American Thread Co v Federal Commissioner of Taxation

73 CLR 643

(Judgment by: LATHAM CJ)

American Thread Co.
v Federal Commissioner of Taxation

Court:
High Court of Australia

Judges:
Latham CJ
Starke J
Dixon J
McTiernan J

Subject References:
Taxation and revenue
Income Tax
Assessment
Assessable Income
Deduction
Losses of previous years

Legislative References:
Income Tax Assessment Act 1936 - ss 38-43,; 80

Hearing date: 29 October 1946; 30 October 1946; 20 December 1946;
Judgment date: 20 December 1946

Melbourne


Judgment by:
LATHAM CJ

The following written judgments were delivered:

Case stated under the Income Tax Assessment Act 1936-1943 and s. 18 of the Judiciary Act 1903-1946.

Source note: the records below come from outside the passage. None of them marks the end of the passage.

-- ==== Sys2Proof/Machine/SupervisionCommands.lean ====
section
/-! DEFINITION. The supervision commands (R165 to R169): HEARTBEAT, RESUME, RESTART, SET_SUPERVISION, CLEAR_FLAGS,
READ_COUNTERS. -/

namespace Sys2Proof.Machine

/-- HEARTBEAT (R165). -/
def execHeartbeat (m : Moment) (s : State) : Result :=
  .next (s.execute m (CmdMessage.is 1) fun c => State.ofLength 0 c fun s =>
    s.answer c .ok (byte1 s.chan.supervision.code ++ byte2 s.chan.heartbeatPeriod))

/-- The heartbeat timer as an entry to ACTIVE starts it: not while the period is 0 (R160). -/
def CommandChannel.startHeartbeat (now : Nat) (c : CommandChannel) : CommandChannel :=
  { c with
    heartbeatDue := if c.heartbeatPeriod = 0 then c.heartbeatDue else some (now + msTicks c.heartbeatPeriod) }

/-- RESUME's effect on supervision (R159, R165). -/
def CommandChannel.resume (now : Nat) (c : CommandChannel) : CommandChannel :=
  match c.supervision with
  | .active => c
  | _ => { c.startHeartbeat now with supervision := .active }

/-- RESUME (R165). -/
def execResume (m : Moment) (s : State) : Result :=
  .next (s.execute m (CmdMessage.is 2) fun c => State.ofLength 0 c fun s =>
    (s.modChan (CommandChannel.resume s.now)).answer c .ok (byte1 s.chan.supervision.code))

/-- RESTART: it takes effect at once and has no reply (R166). -/
def execRestart (m : Moment) (s : State) : Result :=
  .next (s.execute m (CmdMessage.is 3) fun c => State.ofLength 0 c (State.restartBy c.tag))

/-- The period in force for a period given: 0 is off and not clamped (R167). -/
def periodArg (x : Nat) : Clamped := if x = 0 then ⟨0, false⟩ else clampArg 100 5000 x

/-- SET_SUPERVISION's effect: the period, and the timer by the four cases of R167. -/
def CommandChannel.setPeriod (now period : Nat) (c : CommandChannel) : CommandChannel :=
  let due :=
    if period = 0 then none
    else match c.heartbeatDue with
      | some d => some d
      | none => if c.supervision = .active then some (now + msTicks period) else none
  { c with heartbeatPeriod := period, heartbeatDue := due }

/-- SET_SUPERVISION (R167). -/
def execSetSupervision (m : Moment) (s : State) : Result :=
  .next (s.execute m (CmdMessage.is 4) fun c => State.ofLength 2 c fun s =>
    let p := periodArg (wordAt c.payload 0)
    (s.modChan (CommandChannel.setPeriod s.now p.value)).answer c (clampCode [p.changed]) (byte2 p.value))

/-- The flags a CLEAR_FLAGS names: bits 17 to 23 are ignored (R168, R179). -/
def namedFlags (p : List Byte) : BitVec 24 := BitVec.ofNat 24 (tripleAt p 0) &&& allFlags

/-- CLEAR_FLAGS: the flags set after it, and those named that were left set (R168). -/
def execClearFlags (m : Moment) (s : State) : Result :=
  .next (s.execute m (CmdMessage.is 5) fun c => State.ofLength 3 c fun s =>
    let named := namedFlags c.payload
    let s := s.modChan (CommandChannel.clearNamed named)
    s.answer c .ok (byte3 s.chan.flags.toNat ++ byte3 (named &&& s.chan.flags).toNat))

/-- The purge counters of a lane (R169, section 6.1). -/
def Purge.counterBytes (p : Purge) : List Byte := byte4 p.autoPurges ++ byte4 p.manualPurges ++ byte4 p.halts

/-- READ_COUNTERS' data, the command having left the queue (R169). -/
def State.counterReply (s : State) : List Byte :=
  s.chan.counters.bytes ++ byte1 s.chan.resetCause.code ++ byte2 s.chan.restartCount
    ++ optByte1 (s.chan.restartTag.map (·.toNat)) ++ byte1 s.chan.supervision.code ++ byte2 s.chan.heartbeatPeriod
    ++ byte1 s.chan.queue.length ++ byteBool s.chan.hold ++ s.lanes.toList.flatMap (·.purge.counterBytes)

/-- READ_COUNTERS' clear: the device counters and the purge counters (R169). -/
def State.clearCounters (s : State) : State :=
  { s.modChan fun c => { c with counters := .zero } with
    lanes := s.lanes.map fun l => { l with purge := { l.purge with autoPurges := 0, manualPurges := 0, halts := 0 } } }

/-- READ_COUNTERS (R169). -/
def execReadCounters (m : Moment) (s : State) : Result :=
  .next (s.execute m (CmdMessage.is 6) fun c => State.ofLength 1 c <|
    State.ofField (onOffArg c.payload 0) c fun clear s =>
      (if clear then s.clearCounters else s).answer c .ok s.counterReply)

end Sys2Proof.Machine
end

Section 80 (2) of the Act provides that so much of the losses incurred by a taxpayer in any of the four years next preceding the year of income as has not been allowed as a deduction from his income of any of those years shall be allowable as a deduction in accordance with the provisions of the section. The company claims that in the income year ending 31st December 1941 (which was the accounting period for the company under s. 18 of the Act) it incurred a loss and that that loss is allowable as a deduction from the income of the subsequent year 1942. The Commissioner, on the other hand, contends that s. 80 is not applicable because the company was in each of the years mentioned subject to the provisions of Sub-division C of Division 2 of Part III. of the Act, and under those provisions there were no allowable deductions which exceeded the sum of the income of the company during the year 1941 within the meaning of s. 80 (1), so that there was no loss within the meaning of that sub-section which could be deducted under s. 80 (2).

The company is a company incorporated in Scotland and is a non-resident within the meaning of the Act (see s. 6, definitions of "non-resident" and "person") and therefore its assessable income prima facie includes the gross income derived directly or indirectly from all sources in Australia which is not exempt income (s. 25 (1) (b) ). The company, however, manufactures goods in Scotland which it sends to Australia and sells in Australia. Accordingly the provisions of Sub-division C of Division 2, Part III., of the Act are applicable for the purpose of ascertaining what profit is deemed to be derived by the company in Australia. This sub-division applies to businesses carried on partly in and partly out of Australia. Section 38 is as follows:

"Where goods manufactured out of Australia are imported into Australia and the goods are, either before or after importation, sold in Australia by the manufacturer of the goods, the profit deemed to be derived in Australia from the sale shall be ascertained by deducting from the sale price of the goods the amount for which, at the date the goods were shipped to Australia, goods of the same nature and quality could be purchased by a wholesale buyer in the country of manufacture, and the expenses incurred in transporting them to and selling them in Australia."

Section 43 is as follows:

"(1) The assessable income of a taxpayer shall include any profit derived by him in the year of income which, under the provisions of this sub-division, is derived or deemed to be derived in Australia and the proceeds of any sale to which this sub-division applies shall not otherwise be included in his assessable income.
(2) No amount taken into account in ascertaining any such profit, and no expenditure incurred directly or indirectly in or in relation to any such sale, shall be an allowable deduction."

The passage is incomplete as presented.